In club play, Stransky competed for the Olympic Club of San Francisco, and the Foothill Athletic Association Water Polo team, where one of his primary coaches was Art Lambert, from around 1964-1966.

In August, 1964, Stransky was selected for the 15 person training group for the 1964 Tokyo Olympics, that would eventually be reduced to eleven players prior to the Tokyo Games.

==1964 Tokyo Olympics==
Stransky competed in Olympic men's water polo tournament at the 1964 Tokyo Olympics, under Head Coach Urho Saari, where the U.S. team tied for ninth place, and he played goaltender in a few matches. The water polo team performed above expectations in preliminary rounds, as Stransky's team mates initially selected for the 1964 team included many talented American players including brothers Paul, Ned and Chick McIlroy, Ralph Whitney, and Coach Urho Saari's son Bob Saari.

In their first game, the Americans lost to a strong, tall and dominant team from Yugoslavia 2-1, where water polo was a major sport. The U.S. team was tied 1-1 with the team from Yugoslavia throughout the first half, with the Yugoslavians not taking the winning shot until the last four minutes of play in the second half, winning the game 2-1, as noted earlier. In their second game, the American team defeated the team from Brazil 7-1, but were subsequently defeated 4-6 by the team from the Netherlands, losing their chance to advance to the semi-finals. In an unusual twist, in the losing game against the Netherlands American goalie Tony Van Dorp, played against his brother Fred van Dorp, who split goal tending responsibilities with Stransky. Tony Van Dorp had played for the Dutch Team before coming to America and gaining citizenship in 1957. After semi-final play, pre-games favorite Hungary took the gold medal, Yugoslavia took the silver, and the Soviet Union took the bronze.

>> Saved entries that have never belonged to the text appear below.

-- ==== Sys2Proof/Tests/Slice0.lean ====
section
/-! SUPPORT. Own tests: words written out from the spec's encoding, ill-formed terms refused, the vectors of
95_test_vectors.md, and a witness for the hypotheses of every statement that has some. Expected values come
from the spec's tables, never from this model. -/

namespace Sys2Proof.Tests

open Sys2Proof.Machine

/-! ### Helpers -/

/-- The state of a next outcome. -/
def nextOf (o : Host.Outcome State Fault Refusal) : Option State :=
  match o with
  | .next s => some s
  | .fault _ => none
  | .refused _ => none

/-- The outcome is the fault. -/
def isFault (o : Host.Outcome State Fault Refusal) : Bool :=
  match o with
  | .next _ => false
  | .fault _ => true
  | .refused _ => false

/-- A block from its bytes. -/
def block (bytes : List Byte) (n : Nat) : Block n := fun i => bytes.getD i.val 0

/-- Fixture A of 95_test_vectors.md section 2, the 24-byte block. -/
def a24 : List Byte :=
  [0x70, 0x6B, 0x43, 0x67, 0x18, 0xFC, 0x7D, 0x8E, 0x43, 0xD6, 0xD0, 0x0B, 0x27, 0x0B, 0x8C, 0x00] ++
  [0xF9, 0xFF, 0x8C, 0x3C, 0xF8, 0xC6, 0x70, 0x17]

/-- Fixture A, the 8-byte block. -/
def a8 : List Byte := [0x6F, 0x01, 0x00, 0x13, 0x28, 0x03, 0x1E, 0x00]

/-- Fixture A's coefficient file in its storage bits. -/
def calA : Calibration :=
  { T1 := 27504, T2 := 26435, T3 := -1000, P1 := 36477, P2 := -10685, P3 := 3024, P4 := 2855, P5 := 140, P6 := -7,
    P7 := 15500, P8 := -14600, P9 := 6000, H1 := 75, H2 := 367, H3 := 0, H4 := 312, H5 := 50, H6 := 30 }

/-- Fixture A's pressure coefficients. -/
def pA : Config.PCoeffs := ⟨36477, -10685, 3024, 2855, 140, -7, 15500, -14600, 6000⟩

/-- Fixture A's humidity coefficients. -/
def hA : Config.HCoeffs := ⟨75, 367, 0, 312, 50, 30⟩

/-- The burst RD1, that of PR1. -/
def burst : List Byte := [0x65, 0x5A, 0x30, 0x7E, 0xED, 0x00, 0x75, 0x30]

/-- `UNCONSTRUCTED`, the sensor about to give these answers. -/
def fresh (answers : List Answer) : State := { State.reset with answers := answers }

/-- `READY` with fixture A at address 0x76, the sensor about to give these answers. -/
def ready (answers : List Answer) : State :=
  { State.reset with lifecycle := .ready 0x76 calA, answers := answers }

/-- The three answers of a CONSTRUCT with fixture A. -/
def answersA : List Answer := [.ok a24, .ok [0x4B], .ok a8]

/-- What a command leaves: the lifecycle state, the responses and, for each transaction, the device, the
bytes the engine drove and the sensor's reply. -/
structure Seen where
  lifecycle : Lifecycle
  responses : List Response
  bus : List (DevAddr × List Byte × Reply)
deriving DecidableEq, Repr

/-- A command run in this state. -/
def seen (i : Instr) (s : State) : Option Seen :=
  (nextOf (exec i s)).map fun t => ⟨t.lifecycle, t.responses, t.busTrace.map fun r => (r.dev, r.txn.frame, r.reply)⟩

/-! ### Encoding: words from R72, R73 and section 8 of 95_test_vectors.md -/

theorem test_decode_construct : decode 0x0076 = .construct 0x76 ∧ decode 0x1FF7 = .construct 0x77 := by decide

theorem test_decode_status : decode 0x2000 = .status ∧ decode 0x3FFF = .status := by decide

theorem test_decode_readId : decode 0x4000 = .readId := by decide

theorem test_decode_reset : decode 0x6000 = .reset ∧ decode 0x7ABC = .reset := by decide

theorem test_decode_writeConfig :
    decode 0x8058 = .writeConfig 5 4 0 ∧ decode 0x9FD8 = .writeConfig 5 4 0 ∧ decode 0x807F = .writeConfig 7 7 1 ∧
      decode 0x8011 = .writeConfig 1 0 1 := by decide

theorem test_decode_writeCtrlMeas :
    decode 0xA027 = .writeCtrlMeas 1 1 3 ∧ decode 0xBF27 = .writeCtrlMeas 1 1 3 ∧
      decode 0xA070 = .writeCtrlMeas 3 4 0 := by decide

theorem test_decode_writeCtrlHum : decode 0xC001 = .writeCtrlHum 1 ∧ decode 0xDFF9 = .writeCtrlHum 1 := by decide

theorem test_decode_readStatus : decode 0xE000 = .readStatus ∧ decode 0xFFFF = .readStatus := by decide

===National championships===
Earning All American honors, while playing goaltender for the Foothill Aquatic Water Polo Club under Coach Art Lambert in 1965-1966, he was part of two consecutive Senior National Outdoor Championship water polo teams.

===Honors===
In 1984, he was inducted into the USA Water Polo Hall of Fame.

==Later life and careers==
After graduating Stanford, Stransky studied at Houston's Baylor College of Medicine where he completed an MD degree in 1969, graduating with honors. He then finished an obstetrics and gynecology residence at Baylor.

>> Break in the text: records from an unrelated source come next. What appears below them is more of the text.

-- ==== Sys2Proof/Machine/Window.lean ====
section
/-! DEFINITION. The host's register window and the events of the outside world (spec `10_state.md` R23–R45,
`30_encoding.md` R81, R91, `60_exceptions.md` R269, R270, `70_reset_and_hazards.md` R280–R286, `20_memory.md` R73). -/

namespace Sys2Proof.Machine

/-- The window admits only naturally aligned 64-bit accesses (R23, R270). -/
def windowAdmits (off : BitVec 12) (nbytes : Nat) : Bool :=
  decide (nbytes = 8) && decide (off.toNat % 8 = 0)

/-- The data register at a window offset: 0x100 + 8i is fi (R22, R23). -/
def dataRegAt (off : BitVec 12) : Option Reg :=
  if off.extractLsb' 7 5 = 2#5 then some (off.extractLsb' 3 4) else none

/-- What a host read of a window offset returns (R23): write-only and reserved offsets read 0 (R36, R45). -/
def State.windowRead (s : State) (off : BitVec 12) : Word :=
  match dataRegAt off with
  | some r => s.getReg r
  | none =>
    match off.toNat with
    | 0x000 => idValue
    | 0x008 => s.ctrlWord
    | 0x010 => s.statusWord
    | 0x018 => 0#64
    | 0x020 => s.faultCmd
    | 0x028 => s.faultAddr
    | 0x200 => s.br.addr
    | 0x208 => s.br.rem
    | 0x210 => s.br.ws
    | 0x218 => s.br.avail.signExtend 64
    | 0x220 => s.bw.addr
    | 0x228 => s.bw.start
    | 0x230 => s.bw.ws
    | 0x238 => s.bw.avail.setWidth 64
    | 0x240 => s.wr.addr
    | 0x248 => s.wr.rem
    | 0x250 => s.wr.ws
    | 0x258 => s.wr.avail.signExtend 64
    | 0x260 => s.ww.addr
    | 0x268 => s.ww.start
    | 0x270 => s.ww.ws
    | 0x278 => s.ww.avail.setWidth 64
    | _ => 0#64

/-- A command the unit has accepted is executing: BUSY is 1 until it completes (R27). -/
def State.accept (s : State) : State := { s with busy := true }

/-- A host write of `v` to CMD (R36): discarded while ERR = 1 (R29); else decoded (R81) and executed, or ILLEGAL with the full
64-bit value in FAULT_CMD (R34, R250). -/
def State.writeCmd (s : State) (v : Word) : Result :=
  if s.err then .next s
  else
    match decode v with
    | .instr i => exec i s.accept
    | .illegal _ => .next (s.accept.raise .illegal v 0#64)

/-- A host write of `v` to a window offset (R23): read-only and reserved offsets ignore it (R45, R269). -/
def State.windowWrite (s : State) (off : BitVec 12) (v : Word) : Result :=
  match dataRegAt off with
  | some r => .next (s.setReg r v)
  | none =>
    match off.toNat with
    | 0x008 => .next (s.writeCtrl v)
    | 0x010 => .next (s.writeStatus v)
    | 0x018 => s.writeCmd v
    | _ => .next s

/-- The value of a host read reaches the host (R91). -/
def State.reply (s : State) (v : Word) : State := { s with replies := s.replies ++ [v] }

/-- Whether a host read of this offset is held while BUSY = 1: the data registers and the cursor registers (R286). -/
def readIsHeld (off : BitVec 12) : Bool :=
  (dataRegAt off).isSome || (decide (0x200 ≤ off.toNat) && decide (off.toNat ≤ 0x278))

/-- The host writes `v` to CMD and reads `off` while the command executes (R286): a held read returns the value after the
command, any other the value before it, with BUSY = 1 in STATUS (R27). A discarded command does not set BUSY (R29). -/
def State.polled (s : State) (v : Word) (off : BitVec 12) : Result :=
  match s.writeCmd v with
  | .next t =>
    if readIsHeld off then .next (t.reply (t.windowRead off))
    else .next (t.reply ((if s.err then s else s.accept).windowRead off))
  | .fault r => .fault r
  | .refused r => .refused r

/-- Each byte listed takes a fresh free value (R73(c): "any byte value"; assumption 7). -/
def State.havoc (s : State) : List Word → State
  | [] => s
  | a :: rest =>
    State.havoc
      { s with mem := s.mem.setByte a.toNat (Config.freeByte s.freeCount), freeCount := s.freeCount + 1 } rest

/-- The host writes `v` to CMD while other agents write the bytes at `racing` (R73(c), I6): what the command reads there, and
what memory holds there afterwards, are each any byte value. -/
def State.raced (s : State) (v : Word) (racing : List Word) : Result :=
  match (s.havoc racing).writeCmd v with
  | .next t => .next (t.havoc racing)
  | .fault r => .fault r
  | .refused r => .refused r

/-- Where a command's MemWrite starts: its writer's ADDR (R191, R195, R239, R242). Every other command writes no memory. -/
def writeBase (i : Instr) (s : State) : Word :=
  match i with
  | .wwwrite _ | .wwflush _ => s.ww.addr
  | .pred _ _ | .fin _ _ | .add4 _ _ _ _ _ | .neg _ _ | .mul _ _ _ | .inv _ _ | .brbegin _ _ | .brread _ | .brmaxw _ _
  | .bwbegin _ | .bwwrite _ | .bwflush _ | .bwmaxb _ _ | .wrbegin _ _ | .wrread _ | .wcount _ _ | .wwbegin _ => s.bw.addr

/-- `old` with its `k` bytes from address `a` on as they are in `new`. -/
def Memory.prefixOf (old new : Memory) (a : Word) : (k : Nat) → Memory
  | 0 => old
  | k + 1 => Memory.prefixOf (old.setByte a.toNat (new.byteAt a.toNat)) new (a + 1#64) k

/-- The host writes `v` to CMD and the reset input is asserted while the command executes (R280, I16): the command's register
effects are lost, and of the bytes it would have stored a prefix of free length stays written. -/
def State.abandoned (s : State) (v : Word) : Result :=
  match s.writeCmd v with
  | .next t =>
    let mem :=
      match decode v with
      | .instr i => Memory.prefixOf s.mem t.mem (writeBase i s) (Config.freePrefix s.freeCount % 9)
      | .illegal _ => s.mem
    .next { s.applyReset with mem := mem, freeCount := s.freeCount + 1 }
  | .fault r => .fault r
  | .refused r => .refused r

/-- One event of the outside world. -/
def State.perform (s : State) : HostEvent → Result
  | .write off nbytes v =>
    if windowAdmits off nbytes then s.windowWrite off v else .refused (.hostNarrowAccess off nbytes)
  | .read off nbytes =>
    if windowAdmits off nbytes then .next (s.reply (s.windowRead off)) else .refused (.hostNarrowAccess off nbytes)
  | .store a bytes => .next { s with mem := s.mem.storeBytes a bytes }
  | .hwReset => .next s.applyReset
  | .polledCmd v off => if windowAdmits off 8 then s.polled v off else .refused (.hostNarrowAccess off 8)
  | .racedCmd v racing => s.raced v racing
  | .abandonedCmd v => s.abandoned v

/-- The event that writes `v` to CMD (R36, R91). -/
def cmdWrite (v : Word) : HostEvent := .write 0x018#12 8 v

/-- The 64-bit CMD value of a table row's low `nbits` bits. -/
def tableCmdValue (nbits w : Nat) : Word := BitVec.ofNat 64 (w % 2 ^ nbits)

/-- What makes the unit accept the next CMD write: while ERR = 1 it would discard it (R29, R260). -/
def State.inService (s : State) : State := if s.err then s.clearError else s

end Sys2Proof.Machine
end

Stransky first served as an Army surgeon, and had a practice at Panama's School of the Americas. In 1980 he moved to Anchorage, Alaska, and began an ob-gyn practice. In Anchorage, he specialized in women's gynecologic cancer. At the University of Washington, he worked as an obstetrics-gynecology professor.

On October 26, 1986, Stransky married Debra Kay Walters in a candlelight ceremony at their home in Anchorage, Alaska. Walters had worked at Providence Hospital and had a young daughter who acted as a flower girl.

===Masters Athlete===
Remaining active as an athlete, he participated in United States Masters Water Polo receiving Honors as a Male Water Polo Masters Athlete of the year, while a member of the Anchorage Water Polo Club in 2017. An endurance athlete, he was an eight-time finisher of the Iron Man triathlon.